Work request
Print nothing but the lines below starting at the line that holds "r m).memLast = m.memLast := rfl" and ending at the line that holds "a buffer -/", including both, each exactly as written.

(Provided records Opens)

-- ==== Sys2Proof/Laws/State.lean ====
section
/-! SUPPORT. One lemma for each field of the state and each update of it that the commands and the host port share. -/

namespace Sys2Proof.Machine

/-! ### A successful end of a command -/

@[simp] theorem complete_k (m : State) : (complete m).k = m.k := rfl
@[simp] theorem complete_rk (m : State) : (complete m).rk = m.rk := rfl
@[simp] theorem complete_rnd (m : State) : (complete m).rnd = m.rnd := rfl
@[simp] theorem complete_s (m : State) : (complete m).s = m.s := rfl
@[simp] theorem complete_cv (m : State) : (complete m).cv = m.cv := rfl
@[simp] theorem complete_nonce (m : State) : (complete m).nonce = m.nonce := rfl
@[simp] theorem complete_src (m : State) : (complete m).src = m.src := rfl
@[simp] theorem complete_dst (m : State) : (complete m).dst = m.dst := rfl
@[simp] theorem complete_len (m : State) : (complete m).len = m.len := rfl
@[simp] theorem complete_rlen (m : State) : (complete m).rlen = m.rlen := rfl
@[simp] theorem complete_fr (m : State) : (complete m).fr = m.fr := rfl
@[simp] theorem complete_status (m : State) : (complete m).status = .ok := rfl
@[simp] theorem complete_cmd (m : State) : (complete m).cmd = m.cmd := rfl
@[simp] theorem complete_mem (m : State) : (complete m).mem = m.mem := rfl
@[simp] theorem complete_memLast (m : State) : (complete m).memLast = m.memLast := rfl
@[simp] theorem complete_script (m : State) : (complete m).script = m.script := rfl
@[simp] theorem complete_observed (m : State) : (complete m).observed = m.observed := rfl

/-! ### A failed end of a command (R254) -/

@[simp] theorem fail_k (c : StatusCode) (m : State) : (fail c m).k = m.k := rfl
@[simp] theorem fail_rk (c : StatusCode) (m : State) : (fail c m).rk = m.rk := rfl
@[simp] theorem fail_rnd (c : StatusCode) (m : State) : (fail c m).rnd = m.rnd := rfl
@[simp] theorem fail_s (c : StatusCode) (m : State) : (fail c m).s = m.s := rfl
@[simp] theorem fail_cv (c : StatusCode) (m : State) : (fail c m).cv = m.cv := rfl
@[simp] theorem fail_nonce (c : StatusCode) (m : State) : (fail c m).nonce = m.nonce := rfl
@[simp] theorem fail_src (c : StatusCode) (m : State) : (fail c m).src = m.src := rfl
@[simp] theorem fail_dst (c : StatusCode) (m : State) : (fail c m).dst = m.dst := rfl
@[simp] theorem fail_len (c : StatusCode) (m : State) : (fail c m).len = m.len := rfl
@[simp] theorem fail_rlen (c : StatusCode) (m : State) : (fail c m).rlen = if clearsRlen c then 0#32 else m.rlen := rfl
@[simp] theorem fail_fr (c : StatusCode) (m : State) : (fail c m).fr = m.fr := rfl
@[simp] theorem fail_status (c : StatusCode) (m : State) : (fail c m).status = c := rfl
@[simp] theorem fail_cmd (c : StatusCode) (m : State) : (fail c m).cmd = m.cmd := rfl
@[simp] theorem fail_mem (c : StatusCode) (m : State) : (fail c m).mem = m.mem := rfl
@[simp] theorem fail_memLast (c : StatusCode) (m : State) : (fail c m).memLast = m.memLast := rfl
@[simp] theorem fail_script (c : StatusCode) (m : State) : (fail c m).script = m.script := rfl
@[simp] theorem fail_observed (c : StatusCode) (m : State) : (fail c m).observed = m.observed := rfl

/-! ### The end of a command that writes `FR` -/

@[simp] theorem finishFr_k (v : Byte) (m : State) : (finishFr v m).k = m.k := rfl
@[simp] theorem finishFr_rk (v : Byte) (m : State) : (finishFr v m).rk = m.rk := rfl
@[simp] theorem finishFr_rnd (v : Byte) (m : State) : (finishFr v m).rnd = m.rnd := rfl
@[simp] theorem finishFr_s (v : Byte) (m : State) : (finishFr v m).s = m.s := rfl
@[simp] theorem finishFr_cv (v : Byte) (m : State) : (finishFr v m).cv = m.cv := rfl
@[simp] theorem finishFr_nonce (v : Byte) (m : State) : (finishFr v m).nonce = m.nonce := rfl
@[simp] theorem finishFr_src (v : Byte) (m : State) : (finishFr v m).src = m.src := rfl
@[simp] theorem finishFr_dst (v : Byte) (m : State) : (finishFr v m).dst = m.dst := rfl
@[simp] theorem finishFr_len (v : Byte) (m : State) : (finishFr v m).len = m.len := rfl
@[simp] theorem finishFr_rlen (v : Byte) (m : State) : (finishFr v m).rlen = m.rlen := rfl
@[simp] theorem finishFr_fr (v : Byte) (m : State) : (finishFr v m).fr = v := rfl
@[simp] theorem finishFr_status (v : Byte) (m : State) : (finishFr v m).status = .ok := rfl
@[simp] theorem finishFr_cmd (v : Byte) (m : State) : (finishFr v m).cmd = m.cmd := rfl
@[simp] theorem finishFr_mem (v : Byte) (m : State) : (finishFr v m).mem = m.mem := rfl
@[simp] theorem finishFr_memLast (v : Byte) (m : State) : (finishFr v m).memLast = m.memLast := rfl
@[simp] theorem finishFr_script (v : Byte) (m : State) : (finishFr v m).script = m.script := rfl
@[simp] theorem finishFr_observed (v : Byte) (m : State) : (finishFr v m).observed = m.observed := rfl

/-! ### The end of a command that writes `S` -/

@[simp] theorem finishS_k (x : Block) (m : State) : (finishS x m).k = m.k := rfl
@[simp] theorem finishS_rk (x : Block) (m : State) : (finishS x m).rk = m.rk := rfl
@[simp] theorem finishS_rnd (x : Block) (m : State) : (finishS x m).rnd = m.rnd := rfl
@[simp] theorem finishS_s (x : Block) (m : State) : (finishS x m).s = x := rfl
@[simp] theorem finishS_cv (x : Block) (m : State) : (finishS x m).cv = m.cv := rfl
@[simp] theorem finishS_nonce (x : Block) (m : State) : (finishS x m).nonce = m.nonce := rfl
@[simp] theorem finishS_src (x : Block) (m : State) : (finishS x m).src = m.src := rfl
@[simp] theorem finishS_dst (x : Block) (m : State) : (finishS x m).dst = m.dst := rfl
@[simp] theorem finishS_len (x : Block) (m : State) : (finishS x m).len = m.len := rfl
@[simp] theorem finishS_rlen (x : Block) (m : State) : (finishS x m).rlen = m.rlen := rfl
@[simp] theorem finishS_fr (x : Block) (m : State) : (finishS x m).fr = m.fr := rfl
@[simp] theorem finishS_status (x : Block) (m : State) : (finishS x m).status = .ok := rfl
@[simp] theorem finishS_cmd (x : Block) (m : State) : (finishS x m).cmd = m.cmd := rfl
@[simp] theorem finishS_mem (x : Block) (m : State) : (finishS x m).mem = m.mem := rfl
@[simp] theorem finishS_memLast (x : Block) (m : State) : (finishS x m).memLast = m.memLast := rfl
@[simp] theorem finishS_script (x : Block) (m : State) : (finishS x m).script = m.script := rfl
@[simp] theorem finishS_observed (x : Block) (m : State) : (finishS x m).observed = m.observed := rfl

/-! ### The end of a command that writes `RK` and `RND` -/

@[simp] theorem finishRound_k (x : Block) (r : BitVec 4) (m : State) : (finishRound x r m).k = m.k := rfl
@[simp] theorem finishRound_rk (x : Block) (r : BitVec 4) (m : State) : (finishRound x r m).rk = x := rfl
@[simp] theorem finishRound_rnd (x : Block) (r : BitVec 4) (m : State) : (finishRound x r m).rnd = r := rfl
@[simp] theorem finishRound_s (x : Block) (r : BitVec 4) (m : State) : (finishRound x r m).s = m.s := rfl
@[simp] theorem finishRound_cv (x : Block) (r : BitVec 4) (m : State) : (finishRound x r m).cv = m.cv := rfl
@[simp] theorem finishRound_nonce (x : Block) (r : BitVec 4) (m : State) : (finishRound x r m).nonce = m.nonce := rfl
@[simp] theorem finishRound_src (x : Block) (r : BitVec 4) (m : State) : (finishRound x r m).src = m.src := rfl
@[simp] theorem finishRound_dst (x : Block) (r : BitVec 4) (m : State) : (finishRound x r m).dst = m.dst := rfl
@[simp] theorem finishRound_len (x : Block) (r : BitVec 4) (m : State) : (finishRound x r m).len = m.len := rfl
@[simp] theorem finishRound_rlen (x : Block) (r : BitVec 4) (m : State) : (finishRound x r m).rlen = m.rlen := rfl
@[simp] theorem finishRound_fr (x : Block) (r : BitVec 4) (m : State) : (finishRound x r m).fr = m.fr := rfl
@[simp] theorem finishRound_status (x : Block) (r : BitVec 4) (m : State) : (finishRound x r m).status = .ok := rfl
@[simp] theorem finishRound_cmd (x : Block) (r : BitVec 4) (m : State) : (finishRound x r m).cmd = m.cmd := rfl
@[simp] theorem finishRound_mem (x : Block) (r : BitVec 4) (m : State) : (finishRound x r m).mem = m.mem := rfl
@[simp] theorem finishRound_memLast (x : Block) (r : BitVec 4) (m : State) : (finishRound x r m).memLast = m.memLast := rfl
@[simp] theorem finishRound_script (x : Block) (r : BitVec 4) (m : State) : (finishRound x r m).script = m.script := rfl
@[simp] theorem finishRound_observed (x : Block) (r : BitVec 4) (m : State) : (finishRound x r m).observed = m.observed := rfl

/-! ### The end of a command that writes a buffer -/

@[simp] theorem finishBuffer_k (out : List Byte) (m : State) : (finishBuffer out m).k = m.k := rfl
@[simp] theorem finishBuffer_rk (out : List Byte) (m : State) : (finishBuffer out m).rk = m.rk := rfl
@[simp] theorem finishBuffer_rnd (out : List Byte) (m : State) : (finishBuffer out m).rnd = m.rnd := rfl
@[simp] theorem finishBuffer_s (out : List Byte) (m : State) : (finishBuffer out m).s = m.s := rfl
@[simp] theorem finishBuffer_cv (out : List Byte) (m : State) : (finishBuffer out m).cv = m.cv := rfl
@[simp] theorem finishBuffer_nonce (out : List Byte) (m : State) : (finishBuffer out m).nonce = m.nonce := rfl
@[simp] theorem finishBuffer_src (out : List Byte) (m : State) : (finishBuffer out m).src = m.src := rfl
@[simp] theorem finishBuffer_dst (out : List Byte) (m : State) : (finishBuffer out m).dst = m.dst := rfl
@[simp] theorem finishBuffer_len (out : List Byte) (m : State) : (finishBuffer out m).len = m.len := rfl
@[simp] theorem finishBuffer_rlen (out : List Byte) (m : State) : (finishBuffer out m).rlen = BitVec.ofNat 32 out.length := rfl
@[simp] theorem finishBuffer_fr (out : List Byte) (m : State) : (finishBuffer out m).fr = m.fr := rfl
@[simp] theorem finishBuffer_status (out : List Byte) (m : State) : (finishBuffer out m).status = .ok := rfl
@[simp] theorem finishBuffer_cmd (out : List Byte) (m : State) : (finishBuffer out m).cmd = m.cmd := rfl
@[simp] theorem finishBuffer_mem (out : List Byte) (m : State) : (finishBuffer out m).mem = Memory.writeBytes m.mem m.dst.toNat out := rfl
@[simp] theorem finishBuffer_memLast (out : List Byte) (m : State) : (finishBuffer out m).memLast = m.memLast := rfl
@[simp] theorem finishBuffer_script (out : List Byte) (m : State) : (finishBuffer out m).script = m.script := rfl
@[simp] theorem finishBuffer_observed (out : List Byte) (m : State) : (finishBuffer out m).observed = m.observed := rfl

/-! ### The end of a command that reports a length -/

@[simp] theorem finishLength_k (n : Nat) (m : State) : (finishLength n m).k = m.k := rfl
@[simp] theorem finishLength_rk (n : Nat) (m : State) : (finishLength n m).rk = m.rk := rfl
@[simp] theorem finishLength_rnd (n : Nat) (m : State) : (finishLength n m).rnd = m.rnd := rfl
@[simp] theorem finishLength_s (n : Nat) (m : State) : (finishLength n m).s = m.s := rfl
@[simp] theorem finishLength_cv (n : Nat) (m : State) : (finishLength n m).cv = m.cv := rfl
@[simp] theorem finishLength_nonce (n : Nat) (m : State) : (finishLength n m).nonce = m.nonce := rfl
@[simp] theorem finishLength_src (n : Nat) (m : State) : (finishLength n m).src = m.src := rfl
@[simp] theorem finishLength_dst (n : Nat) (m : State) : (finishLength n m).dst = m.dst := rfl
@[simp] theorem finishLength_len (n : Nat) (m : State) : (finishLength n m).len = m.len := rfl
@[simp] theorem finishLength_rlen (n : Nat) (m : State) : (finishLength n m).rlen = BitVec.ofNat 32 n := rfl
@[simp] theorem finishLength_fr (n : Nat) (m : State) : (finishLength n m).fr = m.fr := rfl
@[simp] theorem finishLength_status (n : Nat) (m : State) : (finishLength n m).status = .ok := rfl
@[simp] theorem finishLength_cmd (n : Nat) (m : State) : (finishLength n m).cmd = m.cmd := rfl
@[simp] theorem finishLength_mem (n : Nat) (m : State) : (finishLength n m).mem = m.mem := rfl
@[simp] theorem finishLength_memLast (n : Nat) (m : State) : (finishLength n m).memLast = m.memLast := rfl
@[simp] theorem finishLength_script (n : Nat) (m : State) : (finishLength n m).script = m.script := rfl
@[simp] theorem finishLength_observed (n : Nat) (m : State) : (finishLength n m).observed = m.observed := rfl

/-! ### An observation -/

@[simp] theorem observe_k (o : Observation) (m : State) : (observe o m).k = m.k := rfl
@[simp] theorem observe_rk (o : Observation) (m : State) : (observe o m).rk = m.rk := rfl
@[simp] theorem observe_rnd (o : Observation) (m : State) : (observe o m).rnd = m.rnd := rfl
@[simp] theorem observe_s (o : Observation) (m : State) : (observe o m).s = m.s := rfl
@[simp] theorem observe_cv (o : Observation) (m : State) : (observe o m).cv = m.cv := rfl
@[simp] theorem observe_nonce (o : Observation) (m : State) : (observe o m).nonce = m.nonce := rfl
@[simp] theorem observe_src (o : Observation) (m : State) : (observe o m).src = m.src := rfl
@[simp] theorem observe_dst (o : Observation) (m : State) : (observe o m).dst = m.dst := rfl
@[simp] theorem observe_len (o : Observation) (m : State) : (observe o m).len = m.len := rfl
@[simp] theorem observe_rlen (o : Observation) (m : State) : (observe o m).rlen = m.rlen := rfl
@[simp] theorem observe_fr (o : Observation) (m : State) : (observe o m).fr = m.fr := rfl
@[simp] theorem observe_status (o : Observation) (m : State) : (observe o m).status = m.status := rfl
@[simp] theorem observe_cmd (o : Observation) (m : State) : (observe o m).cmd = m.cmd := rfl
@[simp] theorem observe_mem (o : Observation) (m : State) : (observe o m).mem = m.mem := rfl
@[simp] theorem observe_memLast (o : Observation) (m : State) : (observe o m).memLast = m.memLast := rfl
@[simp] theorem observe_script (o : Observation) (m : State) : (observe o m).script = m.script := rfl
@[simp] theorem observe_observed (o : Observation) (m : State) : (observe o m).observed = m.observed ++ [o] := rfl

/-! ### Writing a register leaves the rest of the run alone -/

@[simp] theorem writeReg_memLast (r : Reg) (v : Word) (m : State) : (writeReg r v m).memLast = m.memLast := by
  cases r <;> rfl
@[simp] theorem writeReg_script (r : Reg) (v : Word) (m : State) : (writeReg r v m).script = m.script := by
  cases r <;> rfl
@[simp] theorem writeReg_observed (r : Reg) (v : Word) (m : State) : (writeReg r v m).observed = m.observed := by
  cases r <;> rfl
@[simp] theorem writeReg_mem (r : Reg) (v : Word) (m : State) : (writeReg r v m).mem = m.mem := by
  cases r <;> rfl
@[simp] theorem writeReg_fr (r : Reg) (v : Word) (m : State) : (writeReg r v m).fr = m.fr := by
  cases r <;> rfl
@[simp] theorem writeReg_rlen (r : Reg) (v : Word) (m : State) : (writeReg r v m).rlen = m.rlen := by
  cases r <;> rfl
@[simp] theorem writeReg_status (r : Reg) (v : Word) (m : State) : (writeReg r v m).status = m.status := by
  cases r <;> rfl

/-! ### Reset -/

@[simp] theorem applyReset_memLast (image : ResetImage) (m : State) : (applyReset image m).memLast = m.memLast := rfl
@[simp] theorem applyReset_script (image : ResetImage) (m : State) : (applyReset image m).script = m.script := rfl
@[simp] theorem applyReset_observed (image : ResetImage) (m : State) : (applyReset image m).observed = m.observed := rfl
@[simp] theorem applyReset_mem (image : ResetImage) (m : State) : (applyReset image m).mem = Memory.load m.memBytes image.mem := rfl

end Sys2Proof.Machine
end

(Provided records Closes)
(Provided records Opens)

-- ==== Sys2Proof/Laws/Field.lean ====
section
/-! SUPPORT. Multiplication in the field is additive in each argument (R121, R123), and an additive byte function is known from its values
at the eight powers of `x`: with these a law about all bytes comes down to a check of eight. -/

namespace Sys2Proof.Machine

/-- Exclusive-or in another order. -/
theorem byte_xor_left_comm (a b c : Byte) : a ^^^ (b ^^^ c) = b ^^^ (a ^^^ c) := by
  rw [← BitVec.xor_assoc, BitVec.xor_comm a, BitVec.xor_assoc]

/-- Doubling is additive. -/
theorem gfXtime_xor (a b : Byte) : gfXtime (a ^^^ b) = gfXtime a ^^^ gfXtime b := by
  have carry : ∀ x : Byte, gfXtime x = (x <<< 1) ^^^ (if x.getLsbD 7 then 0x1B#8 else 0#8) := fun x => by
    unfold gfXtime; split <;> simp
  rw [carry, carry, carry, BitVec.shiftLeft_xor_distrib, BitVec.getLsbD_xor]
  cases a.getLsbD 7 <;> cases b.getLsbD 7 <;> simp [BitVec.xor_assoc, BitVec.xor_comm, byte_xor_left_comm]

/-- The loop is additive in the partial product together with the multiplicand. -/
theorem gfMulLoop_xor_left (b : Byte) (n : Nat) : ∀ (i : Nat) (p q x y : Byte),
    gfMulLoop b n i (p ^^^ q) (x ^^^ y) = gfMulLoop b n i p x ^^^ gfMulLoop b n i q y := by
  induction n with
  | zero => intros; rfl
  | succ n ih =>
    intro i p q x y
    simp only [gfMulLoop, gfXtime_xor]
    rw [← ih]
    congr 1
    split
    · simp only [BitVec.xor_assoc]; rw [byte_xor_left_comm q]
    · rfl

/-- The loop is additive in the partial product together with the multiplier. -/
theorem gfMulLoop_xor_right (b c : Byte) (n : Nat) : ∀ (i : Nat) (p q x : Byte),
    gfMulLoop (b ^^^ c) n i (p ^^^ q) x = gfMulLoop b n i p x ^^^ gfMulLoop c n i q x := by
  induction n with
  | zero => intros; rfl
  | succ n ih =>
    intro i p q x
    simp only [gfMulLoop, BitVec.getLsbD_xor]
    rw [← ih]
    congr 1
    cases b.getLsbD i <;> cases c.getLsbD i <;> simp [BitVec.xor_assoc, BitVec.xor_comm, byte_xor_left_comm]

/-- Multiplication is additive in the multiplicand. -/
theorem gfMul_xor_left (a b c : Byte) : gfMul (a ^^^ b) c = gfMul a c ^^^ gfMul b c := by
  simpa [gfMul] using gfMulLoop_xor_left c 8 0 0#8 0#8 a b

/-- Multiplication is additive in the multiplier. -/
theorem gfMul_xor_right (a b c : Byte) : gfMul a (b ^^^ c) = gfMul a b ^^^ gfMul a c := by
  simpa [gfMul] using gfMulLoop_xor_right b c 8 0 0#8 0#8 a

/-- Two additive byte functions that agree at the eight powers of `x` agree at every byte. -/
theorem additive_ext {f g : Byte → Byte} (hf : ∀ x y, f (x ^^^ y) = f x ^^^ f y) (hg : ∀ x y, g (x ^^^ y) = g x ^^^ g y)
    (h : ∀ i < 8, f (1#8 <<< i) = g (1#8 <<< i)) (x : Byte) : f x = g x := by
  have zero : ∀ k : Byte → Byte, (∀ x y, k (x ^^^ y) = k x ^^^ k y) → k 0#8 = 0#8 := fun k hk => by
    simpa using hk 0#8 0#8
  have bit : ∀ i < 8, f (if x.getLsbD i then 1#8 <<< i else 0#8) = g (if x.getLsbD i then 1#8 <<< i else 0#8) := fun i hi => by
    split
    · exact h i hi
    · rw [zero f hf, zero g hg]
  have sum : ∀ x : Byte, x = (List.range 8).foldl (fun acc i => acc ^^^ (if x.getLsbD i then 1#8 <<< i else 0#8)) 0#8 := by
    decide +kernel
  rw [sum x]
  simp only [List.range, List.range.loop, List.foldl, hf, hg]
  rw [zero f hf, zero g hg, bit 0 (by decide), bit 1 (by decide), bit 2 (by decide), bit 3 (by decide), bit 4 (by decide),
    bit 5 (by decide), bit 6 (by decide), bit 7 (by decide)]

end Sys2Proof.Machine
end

(Provided records Closes)

Solved exercise
@[simp] theorem finishRound_memLast (x : Block) (r : BitVec 4) (m : State) : (finishRound x r m).memLast = m.memLast := rfl
@[simp] theorem finishRound_script (x : Block) (r : BitVec 4) (m : State) : (finishRound x r m).script = m.script := rfl
@[simp] theorem finishRound_observed (x : Block) (r : BitVec 4) (m : State) : (finishRound x r m).observed = m.observed := rfl

/-! ### The end of a command that writes a buffer -/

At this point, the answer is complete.